### Task description
Every line with "none" in it must be copied from the data.

### The records
/-! ## Body blocks (Table 16.4) -/

/-- A block of a kind and its content. -/
def bodyBytes (kind : Nat) (content : List Byte) : List Byte :=
  leBytes 8 (field 8 56 kind + field 32 0 (content.length + 8)) ++ content

/-- A block stamped with the present sheet and time. -/
def bodyNow (kind : Nat) (content : List Byte) (s : State) : Body :=
  { kind := kind, bytes := bodyBytes kind content, sheet := s.seq.sheet, time := vehicleNow s, step := false, slew := false,
    sync := s.grat.sync }

/-- The fill block of `n` bytes, head included. -/
def fillBody (n : Nat) (s : State) : Body := bodyNow 0 (zeros (n - 8)) s

/-- Bytes of blocks. -/
def bodiesBytes (l : List Body) : Nat := (l.map (fun b => b.bytes.length)).sum

/-- Bytes of the open segment not yet programmed. -/
def segBuffered (g : OpenSeg) : Nat := bodiesBytes g.taken - g.skip

/-- Bytes held in the staging buffer: a block leaves it when it has been programmed. -/
def stagedBytes (s : State) : Nat :=
  bodiesBytes s.recd.staging + (s.recd.closing.map (fun e => bodiesBytes e.2)).sum +
    (match s.recd.seg with | none => 0 | some g => segBuffered g)

/-! ## Opening a segment (R392, R398, R407) -/

/-- The incident of the newest entry, 0 none. -/
def currentIncident (s : State) : Nat := match s.recd.incidents.getLast? with | none => 0 | some i => i.number

/-- Is a storage header as read valid: magic, format and CRC-32 (Table 16.3)? -/
def storageOk (l : List Byte) : Bool :=
  decide (leAt l 4 4 = 0x53475844 ∧ leAt l 2 2 = 1 ∧ leAt l 252 4 = crc32 (l.take 252))

/-- The storage header of a new segment (Table 16.3) for the key SK. -/
def storageHeader (s : State) (kind seq erases : Nat) (sk iv1 iv2 : List Byte) : List Byte :=
  let tagged := leBytes 8 seq ++ leBytes 8 (Config.dieIdentity % 2 ^ 64)
  let w1 := gcmSeal (kNand s) iv1 tagged sk
  let esc := match s.sec.escrow with
    | none => zeros 124
    | some (e, k) =>
      let p := ecPublic e
      let w := gcmSeal k iv2 tagged sk
      leBytes 32 p.1 ++ leBytes 32 p.2 ++ iv2 ++ w.1 ++ w.2
  let geo := match s.recd.part with | none => 0 | some p => field 8 56 p.pageKiB + field 16 40 p.pagesPerBlock
  let l := leBytes 8 (field 32 32 0x53475844 + field 16 16 1 + field 8 8 kind) ++ tagged ++
    leBytes 8 (geo + field 32 8 erases) ++ iv1 ++ w1.1 ++ w1.2 ++ esc ++ leBytes 4 s.recd.hours ++ zeros 32
  l ++ leBytes 4 (crc32 l)

/-- Put a block into service with this storage header. -/
def programHeader (b st : Nat) (h : List Byte) (incident : Nat) (s : State) : State :=
  modBlock b (fun v => { v with header := h, body := [], sign := [], closing := [], pages := [], st := st, reads := 0,
                                incident := incident }) s

/-- The head block of a segment (Table 16.4). -/
def segmentHead (s : State) : Body :=
  bodyNow 1 (leBytes 8 (field 3 61 (decimationJ s s.seq.mode) + field 3 58 s.seq.mode)) s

### Solved problem
    (match s.recd.seg with | none => 0 | some g => segBuffered g)
/-- The incident of the newest entry, 0 none. -/
def currentIncident (s : State) : Nat := match s.recd.incidents.getLast? with | none => 0 | some i => i.number
    | none => zeros 124
  let geo := match s.recd.part with | none => 0 | some p => field 8 56 p.pageKiB + field 16 40 p.pagesPerBlock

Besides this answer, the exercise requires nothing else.